- 11 years ago
wonderful reply, thank you! I truly get curious about these things and I think a lot of bees see it as an attack but its truly not. I agree with the aspect that one person’s desires cannot over ride the others for sure. Of course that is relevant on both sides of the issue, as you said.
For me, I just was not ready to marry because I didn’t want to have the mortgage, the other person to have to consider for all things from sleeping, to eating, to lounging to holidays and whatnot, wanted to travel a bit by myself and wanted the freedom of being able to move on a whim if an opportunity in the field came up. Plus, I’m divorced and know that marriage doesn’t change your relationship at all when you’re already living together, sharing finances and that kind of thing, so I don’t really see the need to shell out a bunch of money for a wedding when everything is already perfect to me.

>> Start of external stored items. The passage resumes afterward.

@[simp] theorem State.modPr_pending (s : State) (n : Nat) (f : ChPair → ChPair) : (s.modPr n f).pending = s.pending := rfl
@[simp] theorem State.modPr_tb (s : State) (n : Nat) (f : ChPair → ChPair) : (s.modPr n f).tb = s.tb := rfl
@[simp] theorem State.modPr_ref (s : State) (n : Nat) (f : ChPair → ChPair) : (s.modPr n f).ref = s.ref := rfl
@[simp] theorem State.modPr_pps (s : State) (n : Nat) (f : ChPair → ChPair) : (s.modPr n f).pps = s.pps := rfl
@[simp] theorem State.modPr_bx (s : State) (n : Nat) (f : ChPair → ChPair) : (s.modPr n f).bx = s.bx := rfl
@[simp] theorem State.modPr_cl (s : State) (n : Nat) (f : ChPair → ChPair) : (s.modPr n f).cl = s.cl := rfl
@[simp] theorem State.modPr_slot (s : State) (n : Nat) (f : ChPair → ChPair) : (s.modPr n f).slot = s.slot := rfl
@[simp] theorem State.modPr_dec (s : State) (n : Nat) (f : ChPair → ChPair) : (s.modPr n f).dec = s.dec := rfl
@[simp] theorem State.modPr_tim (s : State) (n : Nat) (f : ChPair → ChPair) : (s.modPr n f).tim = s.tim := rfl
@[simp] theorem State.modPr_timWr (s : State) (n : Nat) (f : ChPair → ChPair) : (s.modPr n f).timWr = s.timWr := rfl
@[simp] theorem State.modPr_brk (s : State) (n : Nat) (f : ChPair → ChPair) : (s.modPr n f).brk = s.brk := rfl
@[simp] theorem State.modPr_bank (s : State) (n : Nat) (f : ChPair → ChPair) : (s.modPr n f).bank = s.bank := rfl
@[simp] theorem State.modPr_mem (s : State) (n : Nat) (f : ChPair → ChPair) : (s.modPr n f).mem = s.mem := rfl
@[simp] theorem State.modPr_ue (s : State) (n : Nat) (f : ChPair → ChPair) : (s.modPr n f).ue = s.ue := rfl
@[simp] theorem State.modPr_dma (s : State) (n : Nat) (f : ChPair → ChPair) : (s.modPr n f).dma = s.dma := rfl
@[simp] theorem State.modPr_noStream (s : State) (n : Nat) (f : ChPair → ChPair) : (s.modPr n f).noStream = s.noStream := rfl
@[simp] theorem State.modPr_posted (s : State) (n : Nat) (f : ChPair → ChPair) : (s.modPr n f).posted = s.posted := rfl
@[simp] theorem State.modPr_mir (s : State) (n : Nat) (f : ChPair → ChPair) : (s.modPr n f).mir = s.mir := rfl
@[simp] theorem State.modPr_pcie (s : State) (n : Nat) (f : ChPair → ChPair) : (s.modPr n f).pcie = s.pcie := rfl
@[simp] theorem State.modPr_env (s : State) (n : Nat) (f : ChPair → ChPair) : (s.modPr n f).env = s.env := rfl
@[simp] theorem State.modPr_st (s : State) (n : Nat) (f : ChPair → ChPair) : (s.modPr n f).st = s.st := rfl
@[simp] theorem State.modPr_mb (s : State) (n : Nat) (f : ChPair → ChPair) : (s.modPr n f).mb = s.mb := rfl
@[simp] theorem State.modPr_goNext (s : State) (n : Nat) (f : ChPair → ChPair) : (s.modPr n f).goNext = s.goNext := rfl
@[simp] theorem State.modPr_qp (s : State) (n : Nat) (f : ChPair → ChPair) : (s.modPr n f).qp = s.qp := rfl
@[simp] theorem State.modPr_grp (s : State) (n : Nat) (f : ChPair → ChPair) : (s.modPr n f).grp = s.grp := rfl
@[simp] theorem State.modPr_ic (s : State) (n : Nat) (f : ChPair → ChPair) : (s.modPr n f).ic = s.ic := rfl
@[simp] theorem State.modPr_err (s : State) (n : Nat) (f : ChPair → ChPair) : (s.modPr n f).err = s.err := rfl
@[simp] theorem State.modPr_perf (s : State) (n : Nat) (f : ChPair → ChPair) : (s.modPr n f).perf = s.perf := rfl
@[simp] theorem State.modPr_sec (s : State) (n : Nat) (f : ChPair → ChPair) : (s.modPr n f).sec = s.sec := rfl
@[simp] theorem State.modPr_tamper (s : State) (n : Nat) (f : ChPair → ChPair) : (s.modPr n f).tamper = s.tamper := rfl
@[simp] theorem State.modPr_pwr (s : State) (n : Nat) (f : ChPair → ChPair) : (s.modPr n f).pwr = s.pwr := rfl
@[simp] theorem State.modPr_rtc (s : State) (n : Nat) (f : ChPair → ChPair) : (s.modPr n f).rtc = s.rtc := rfl
@[simp] theorem State.modPr_deferred (s : State) (n : Nat) (f : ChPair → ChPair) : (s.modPr n f).deferred = s.deferred := rfl
@[simp] theorem State.modPr_lastRead (s : State) (n : Nat) (f : ChPair → ChPair) : (s.modPr n f).lastRead = s.lastRead := rfl
@[simp] theorem State.modPr_freeCnt (s : State) (n : Nat) (f : ChPair → ChPair) : (s.modPr n f).freeCnt = s.freeCnt := rfl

Luckily, my bf of 7 years feels the same way. If he wanted to marry, though, I would be okay with that now and we are considering it due to legal and financial benefits. But if he had acted the way I had described above and how I sometimes read some waiting bees acting, I probably would have had a huge decision to make. Honestly, being issued an ultimatum or expiration date for the relationship would turn me off to the actual person and I’m afraid for some people that this may also be the end result if they do that.
I think it’s difficult because one person may really want it and the other doesn’t and that is a very difficult compromise to make. My ex hubby and I divorced in a large part because he suddenly wanted children after swearing he never would and I did and still do not. You can’t really compromise on that type of thing without someone getting resentful and I kind of feel the same for marriage. It’s a tough thing, for sure.